# PC doesn't see a CD burned on Mac



## scathe30 (Jan 10, 2007)

I burned some useful data on CD in my office using sessions in disk utility. When I tried to run it on PC - there was nothing on the disk. I came back to office, tried it on XP via Parallels and still nothing. Did I do anything wrongly?


----------



## ArturoYee (Nov 10, 2006)

I would try a blank R/W CD or a blank CDR. Sessions (creating a new table of contents on a Read Only CD) may not be compatble - _just a guess_.

I have had no problems - and I do use "medium" quality CDRs and CDRWs.


----------



## specter4life (Jan 15, 2007)

This is not Parallels problem of course.

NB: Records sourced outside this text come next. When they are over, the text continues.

-- ==== Sys2Proof/Laws/Issue.lean ====
section
/-! SUPPORT. Issue: everything that issuing an instruction can do (R203), for the proofs about instructions to cite. -/

namespace Sys2Proof.Machine

variable (s : State) (g : Course)

/-- A fetch changes nothing but the instruction buffer (R199). -/
theorem State.fetch_fst : ∃ b, (s.fetch g).1 = s.modCourse g fun c => { c with ibuf := b } := by
  have id : s = s.modCourse g fun c => { c with ibuf := c.ibuf } := by
    unfold State.modCourse
    exact (s.setCourse_self g).symm
  have id' : s = s.modCourse g fun c => { c with ibuf := (s.course g).ibuf } := by
    unfold State.modCourse at id ⊢
    exact id
  unfold State.fetch
  dsimp only
  repeat' split
  all_goals first
    | exact ⟨_, id'⟩
    | exact ⟨_, rfl⟩

variable {s g}

/-- What issuing does where nothing keeps the instruction from its effect (R203). -/
theorem State.issue_runs {w : BitVec 56} {sub : BitVec 4} {z : List (Nat × Nat)} {v2 : Bool} {body : State → Act}
    (hr : s.issuing g = true) (hf : (s.fetch g).2 = true) (hn : (s.nextInstr g).isSome = true) (hl : s.illegal g w z v2 = false)
    (hg : (s.course g).guard w = true) :
    s.issue g w sub z v2 body = match body (s.fetch g).1 with
      | .fault code e => (s.fetch g).1.precise g code sub e
      | .faultIn u code e => u.precise g code sub e
      | .next u => (u.issued g).modCourse g fun c => { c with pc := c.pc + 8 }
      | .goto u pc => (u.issued g).modCourse g fun c => { c with pc := pc }
      | .stay u => u.issued g
      | .post u f => f ((u.issued g).modCourse g fun c => { c with pc := c.pc + 8 }) := by
  obtain ⟨b, hb⟩ := s.fetch_fst g
  have hn' : (s.nextInstr g).isNone = false := by
    rwa [Option.isNone_eq_false_iff]
  have hl' : (s.fetch g).1.illegal g w z v2 = false := by
    rw [hb]
    simpa [State.illegal] using hl
  have hg' : ((s.fetch g).1.course g).guard w = true := by
    rw [hb]
    simpa [CourseState.guard, CourseState.rp] using hg
  unfold State.issue
  simp only [hr, hf, hn', hl', hg', Bool.not_true, Bool.false_eq_true, if_false]
  cases body (s.fetch g).1 <;> rfl

/-- An instruction whose guard does not hold only goes on (R202). -/
theorem State.issue_skips {w : BitVec 56} {sub : BitVec 4} {z : List (Nat × Nat)} {v2 : Bool} {body : State → Act}
    (hr : s.issuing g = true) (hf : (s.fetch g).2 = true) (hn : (s.nextInstr g).isSome = true) (hl : s.illegal g w z v2 = false)
    (hg : (s.course g).guard w = false) :
    s.issue g w sub z v2 body = ((s.fetch g).1.issued g).modCourse g fun c => { c with pc := c.pc + 8 } := by
  obtain ⟨b, hb⟩ := s.fetch_fst g
  have hn' : (s.nextInstr g).isNone = false := by
    rwa [Option.isNone_eq_false_iff]
  have hl' : (s.fetch g).1.illegal g w z v2 = false := by
    rw [hb]
    simpa [State.illegal] using hl
  have hg' : ((s.fetch g).1.course g).guard w = false := by
    rw [hb]
    simpa [CourseState.guard, CourseState.rp] using hg
  unfold State.issue
  simp [hr, hf, hn', hl', hg']

/-- A word that is not legal faults ISCON_ILLEGAL (R203 step 1). -/
theorem State.issue_illegal {w : BitVec 56} {sub : BitVec 4} {z : List (Nat × Nat)} {v2 : Bool} {body : State → Act}
    (hr : s.issuing g = true) (hf : (s.fetch g).2 = true) (hn : (s.nextInstr g).isSome = true) (hl : s.illegal g w z v2 = true) :
    s.issue g w sub z v2 body = (s.fetch g).1.precise g 0x0501 sub none := by
  obtain ⟨b, hb⟩ := s.fetch_fst g
  have hn' : (s.nextInstr g).isNone = false := by
    rwa [Option.isNone_eq_false_iff]
  have hl' : (s.fetch g).1.illegal g w z v2 = true := by
    rw [hb]
    simpa [State.illegal] using hl
  unfold State.issue
  simp [hr, hf, hn', hl']

/-- A word whose OP is reserved faults ISCON_ILLEGAL (R203 step 1, R205). -/
theorem State.issue_reserved {w : BitVec 56} {sub : BitVec 4} {z : List (Nat × Nat)} {v2 : Bool} {body : State → Act}
    (hr : s.issuing g = true) (hf : (s.fetch g).2 = true) (hn : s.nextInstr g = none) :
    s.issue g w sub z v2 body = (s.fetch g).1.precise g 0x0501 (s.opSub g) none := by
  unfold State.issue
  simp [hr, hf, hn]

/-- A fetch that fails faults ISCON_FETCH (R199). -/
theorem State.issue_unfetched {w : BitVec 56} {sub : BitVec 4} {z : List (Nat × Nat)} {v2 : Bool} {body : State → Act}
    (hr : s.issuing g = true) (hf : (s.fetch g).2 = false) :
    s.issue g w sub z v2 body = (s.fetch g).1.precise g 0x0505 0x8 (some ((s.course g).pc.setWidth 64)) := by
  obtain ⟨b, hb⟩ := s.fetch_fst g
  have hp : ((s.fetch g).1.course g).pc = (s.course g).pc := by
    rw [hb]
    simp
  unfold State.issue
  simp [hr, hf, hp]

/-- A controller that does not issue leaves the word where it is (R198, R212, R225). -/
theorem State.issue_waits {w : BitVec 56} {sub : BitVec 4} {z : List (Nat × Nat)} {v2 : Bool} {body : State → Act}
    (hr : s.issuing g = false) : s.issue g w sub z v2 body = s := by
  unfold State.issue
  simp [hr]

/-- Counting an instruction changes one counter (R243). -/
theorem State.issued_eq : s.issued g = { s with wide := (s.issued g).wide } := by
  unfold State.issued State.countC State.count
  split <;> rfl

@[simp] theorem State.issued_course (h : Course) : (s.issued g).course h = s.course h := by
  rw [State.issued_eq]
  rfl

theorem State.issued_modCourse (f : CourseState → CourseState) :
    (s.modCourse g f).issued g = (s.issued g).modCourse g f := by
  unfold State.issued State.countC State.count
  simp only [State.modCourse_reg, State.modCourse_reg64]
  split
  · simp [*]
  · simp only [*]
    rfl

end Sys2Proof.Machine
end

The answer will be simple: You used Disk Utility to burn the CD - and it only burns Mac-formatted CDs. PC cannot see this format, it sees only PC Joliet and ISO. There is Toast and some other 3d party products that will help you to burn PC-formatted CDs.


----------



## scathe30 (Jan 10, 2007)

Oh, I see. Thanks
I usually burn my CD in the Finder and it goes fine - this is the first that didn't work. But this time I thought I might need to add something later. 

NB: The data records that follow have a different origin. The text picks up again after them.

/-! ### Iscon -/

theorem State.fetch_keep {g : Course} (h : s.Keep Q) : (State.fetch s g).1.Keep Q := by
  unfold State.fetch
  dsimp only
  (repeat' split) <;> simp +contextual (maxDischargeDepth := 20) only [ite_keep, foldl_keep, keep_mk, keepOf_self, and_self,
      implies_true, *, State.modCourse_keep]

theorem State.act_keep {g : Course} {sub : BitVec 4} {a : Act} (h : s.Keep Q) (ha : Act.Keep Q a) :
    (State.act s g sub a).Keep Q := by
  cases a with
  | next t => exact State.modCourse_keep ha
  | goto t pc => exact State.modCourse_keep ha
  | stay t => exact ha
  | post t f => exact ha.2 _ (State.modCourse_keep ha.1)
  | fault c e => exact State.precise_keep h
  | faultIn t c e => exact State.precise_keep ha
theorem State.issued_keep {g : Course} (h : s.Keep Q) : (State.issued s g).Keep Q := by
  simp +contextual (maxDischargeDepth := 20) only [State.issued, ite_keep, foldl_keep, keep_mk, keepOf_self, and_self,
      implies_true, *, State.countC_keep]

theorem State.issue_keep {g : Course} {w : BitVec 56} {sub : BitVec 4} {z : List (Nat × Nat)} {v2only : Bool} {body
    : State → Act} (h : s.Keep Q) (hbody : ∀ t : State, t.Keep Q → Act.Keep Q (body t)) : (State.issue s g w sub z v2only
    body).Keep Q := by
  unfold State.issue
  split
  · exact h
  · have hf : (s.fetch g).1.Keep Q := State.fetch_keep h
    generalize State.fetch s g = r at hf ⊢
    obtain ⟨t, ok⟩ := r
    have hb := hbody t hf
    dsimp only at hf ⊢
    generalize body t = a at hb ⊢
    split
    · exact State.precise_keep hf
    · split
      · exact State.precise_keep hf
      · split
        · exact State.precise_keep hf
        · split
          · exact State.modCourse_keep (State.issued_keep hf)
          · cases a with
            | next u => exact State.act_keep hf (State.issued_keep hb)
            | goto u pc => exact State.act_keep hf (State.issued_keep hb)
            | stay u => exact State.act_keep hf (State.issued_keep hb)
            | post u f => exact State.act_keep hf ⟨State.issued_keep hb.1, hb.2⟩
            | fault c e => exact State.act_keep hf trivial
            | faultIn u c e => exact State.act_keep hf hb

theorem needZero_keep {w : BitVec 56} {z : List (Nat × Nat)} {a : Act} (ha : Act.Keep Q a) : Act.Keep Q (needZero w
    z a) := by
  simp +contextual (maxDischargeDepth := 20) only [needZero, ite_keep, foldl_keep, keep_mk, keepOf_self, and_self,
      implies_true, *, Act.keep_next, Act.keep_goto, Act.keep_stay, Act.keep_post, Act.keep_fault, Act.keep_faultIn,
      Act.keep_ite]

theorem State.onCourse_keep {g : Course} {f : CourseState → CourseState} (h : s.Keep Q) : Act.Keep Q (State.onCourse
    s g f) := by
  simp +contextual (maxDischargeDepth := 20) only [State.onCourse, ite_keep, foldl_keep, keep_mk, keepOf_self, and_self,
      implies_true, *, Act.keep_next, Act.keep_goto, Act.keep_stay, Act.keep_post, Act.keep_fault, Act.keep_faultIn,
      Act.keep_ite, State.modCourse_keep]

theorem execR_keep {f : DWord → DWord → DWord} {g : Course} {w : BitVec 56} (h : s.Keep Q) : (execR f g w s).Keep Q
    := by
  simp +contextual (maxDischargeDepth := 20) only [execR, ite_keep, foldl_keep, keep_mk, keepOf_self, and_self,
      implies_true, *, Act.keep_next, Act.keep_goto, Act.keep_stay, Act.keep_post, Act.keep_fault, Act.keep_faultIn,
      Act.keep_ite, State.issue_keep, State.onCourse_keep]

theorem execI_keep {f : DWord → DWord → DWord} {z : List (Nat × Nat)} {g : Course} {w : BitVec 56} (h : s.Keep Q) :
    (execI f z g w s).Keep Q := by
  simp +contextual (maxDischargeDepth := 20) only [execI, ite_keep, foldl_keep, keep_mk, keepOf_self, and_self,
      implies_true, *, Act.keep_next, Act.keep_goto, Act.keep_stay, Act.keep_post, Act.keep_fault, Act.keep_faultIn,
      Act.keep_ite, State.issue_keep, needZero_keep, State.onCourse_keep]

theorem execAdd_keep {g : Course} {w : BitVec 56} (h : s.Keep Q) : OutKeep Q (execAdd g w s) := by
  simp +contextual (maxDischargeDepth := 20) only [execAdd, ite_keep, foldl_keep, keep_mk, keepOf_self, and_self,
      implies_true, *, outKeep_next, outKeep_ite, execR_keep]

theorem execSub_keep {g : Course} {w : BitVec 56} (h : s.Keep Q) : OutKeep Q (execSub g w s) := by
  simp +contextual (maxDischargeDepth := 20) only [execSub, ite_keep, foldl_keep, keep_mk, keepOf_self, and_self,
      implies_true, *, outKeep_next, outKeep_ite, execR_keep]

theorem execAnd_keep {g : Course} {w : BitVec 56} (h : s.Keep Q) : OutKeep Q (execAnd g w s) := by
  simp +contextual (maxDischargeDepth := 20) only [execAnd, ite_keep, foldl_keep, keep_mk, keepOf_self, and_self,
      implies_true, *, outKeep_next, outKeep_ite, execR_keep]

theorem execOr_keep {g : Course} {w : BitVec 56} (h : s.Keep Q) : OutKeep Q (execOr g w s) := by
  simp +contextual (maxDischargeDepth := 20) only [execOr, ite_keep, foldl_keep, keep_mk, keepOf_self, and_self,
      implies_true, *, outKeep_next, outKeep_ite, execR_keep]

theorem execXor_keep {g : Course} {w : BitVec 56} (h : s.Keep Q) : OutKeep Q (execXor g w s) := by
  simp +contextual (maxDischargeDepth := 20) only [execXor, ite_keep, foldl_keep, keep_mk, keepOf_self, and_self,
      implies_true, *, outKeep_next, outKeep_ite, execR_keep]

theorem execShl_keep {g : Course} {w : BitVec 56} (h : s.Keep Q) : OutKeep Q (execShl g w s) := by
  simp +contextual (maxDischargeDepth := 20) only [execShl, ite_keep, foldl_keep, keep_mk, keepOf_self, and_self,
      implies_true, *, outKeep_next, outKeep_ite, execR_keep]

theorem execShr_keep {g : Course} {w : BitVec 56} (h : s.Keep Q) : OutKeep Q (execShr g w s) := by
  simp +contextual (maxDischargeDepth := 20) only [execShr, ite_keep, foldl_keep, keep_mk, keepOf_self, and_self,
      implies_true, *, outKeep_next, outKeep_ite, execR_keep]

theorem execSra_keep {g : Course} {w : BitVec 56} (h : s.Keep Q) : OutKeep Q (execSra g w s) := by
  simp +contextual (maxDischargeDepth := 20) only [execSra, ite_keep, foldl_keep, keep_mk, keepOf_self, and_self,
      implies_true, *, outKeep_next, outKeep_ite, execR_keep]

theorem execMul_keep {g : Course} {w : BitVec 56} (h : s.Keep Q) : OutKeep Q (execMul g w s) := by
  simp +contextual (maxDischargeDepth := 20) only [execMul, ite_keep, foldl_keep, keep_mk, keepOf_self, and_self,
      implies_true, *, outKeep_next, outKeep_ite, execR_keep]

theorem execMulhu_keep {g : Course} {w : BitVec 56} (h : s.Keep Q) : OutKeep Q (execMulhu g w s) := by
  simp +contextual (maxDischargeDepth := 20) only [execMulhu, ite_keep, foldl_keep, keep_mk, keepOf_self, and_self,
      implies_true, *, outKeep_next, outKeep_ite, execR_keep]

theorem execMin_keep {g : Course} {w : BitVec 56} (h : s.Keep Q) : OutKeep Q (execMin g w s) := by
  simp +contextual (maxDischargeDepth := 20) only [execMin, ite_keep, foldl_keep, keep_mk, keepOf_self, and_self,
      implies_true, *, outKeep_next, outKeep_ite, execR_keep]

theorem execMax_keep {g : Course} {w : BitVec 56} (h : s.Keep Q) : OutKeep Q (execMax g w s) := by
  simp +contextual (maxDischargeDepth := 20) only [execMax, ite_keep, foldl_keep, keep_mk, keepOf_self, and_self,
      implies_true, *, outKeep_next, outKeep_ite, execR_keep]

theorem execMinu_keep {g : Course} {w : BitVec 56} (h : s.Keep Q) : OutKeep Q (execMinu g w s) := by
  simp +contextual (maxDischargeDepth := 20) only [execMinu, ite_keep, foldl_keep, keep_mk, keepOf_self, and_self,
      implies_true, *, outKeep_next, outKeep_ite, execR_keep]

theorem execMaxu_keep {g : Course} {w : BitVec 56} (h : s.Keep Q) : OutKeep Q (execMaxu g w s) := by
  simp +contextual (maxDischargeDepth := 20) only [execMaxu, ite_keep, foldl_keep, keep_mk, keepOf_self, and_self,
      implies_true, *, outKeep_next, outKeep_ite, execR_keep]

theorem execAddi_keep {g : Course} {w : BitVec 56} (h : s.Keep Q) : OutKeep Q (execAddi g w s) := by
  simp +contextual (maxDischargeDepth := 20) only [execAddi, ite_keep, foldl_keep, keep_mk, keepOf_self, and_self,
      implies_true, *, outKeep_next, outKeep_ite, execI_keep]

theorem execAndi_keep {g : Course} {w : BitVec 56} (h : s.Keep Q) : OutKeep Q (execAndi g w s) := by
  simp +contextual (maxDischargeDepth := 20) only [execAndi, ite_keep, foldl_keep, keep_mk, keepOf_self, and_self,
      implies_true, *, outKeep_next, outKeep_ite, execI_keep]

theorem execOri_keep {g : Course} {w : BitVec 56} (h : s.Keep Q) : OutKeep Q (execOri g w s) := by
  simp +contextual (maxDischargeDepth := 20) only [execOri, ite_keep, foldl_keep, keep_mk, keepOf_self, and_self,
      implies_true, *, outKeep_next, outKeep_ite, execI_keep]

theorem execXori_keep {g : Course} {w : BitVec 56} (h : s.Keep Q) : OutKeep Q (execXori g w s) := by
  simp +contextual (maxDischargeDepth := 20) only [execXori, ite_keep, foldl_keep, keep_mk, keepOf_self, and_self,
      implies_true, *, outKeep_next, outKeep_ite, execI_keep]

theorem execShli_keep {g : Course} {w : BitVec 56} (h : s.Keep Q) : OutKeep Q (execShli g w s) := by
  simp +contextual (maxDischargeDepth := 20) only [execShli, ite_keep, foldl_keep, keep_mk, keepOf_self, and_self,
      implies_true, *, outKeep_next, outKeep_ite, execI_keep]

> There is Toast and some other 3d party products that will help you to burn PC-formatted CDs.


You mean to burn sessions that PC would read? That's too bad that there isn't a way to do this:4-thatsba


----------



## specter4life (Jan 15, 2007)

scathe30 said:


> You mean to burn sessions that PC would read? That's too bad that there isn't a way to do this:4-thatsba


Yes, I meant sessions, of course. There are a lot of apps that will help you to do that. Take Toast, for example.


----------



## sinclair_tm (Mar 11, 2005)

sounds like you should just stick with burning from the finder for it to work on the pc. the other thing you could do is have disk utility make a new disk image, the size of the cd, and then tell it to be a sparse space. then the 1st time you mount it, it will ask to be formatted, and then you could do it msdos compatible.
as for non-apple burning utilities, just get toast, period. it is the best, most complete mac disk burning software package out there, and worth every dime it costs if you do alot of burning.


----------



## specter4life (Jan 15, 2007)

sinclair_tm said:


> sounds like you should just stick with burning from the finder for it to work on the pc.
> as for non-apple burning utilities, just get toast, period. it is the best, most complete mac disk burning software package out there, and worth every dime it costs if you do alot of burning.


For burning sessions Toast will work well, but not finder.
Scathe30 should stick to using *toast*:tongue:


----------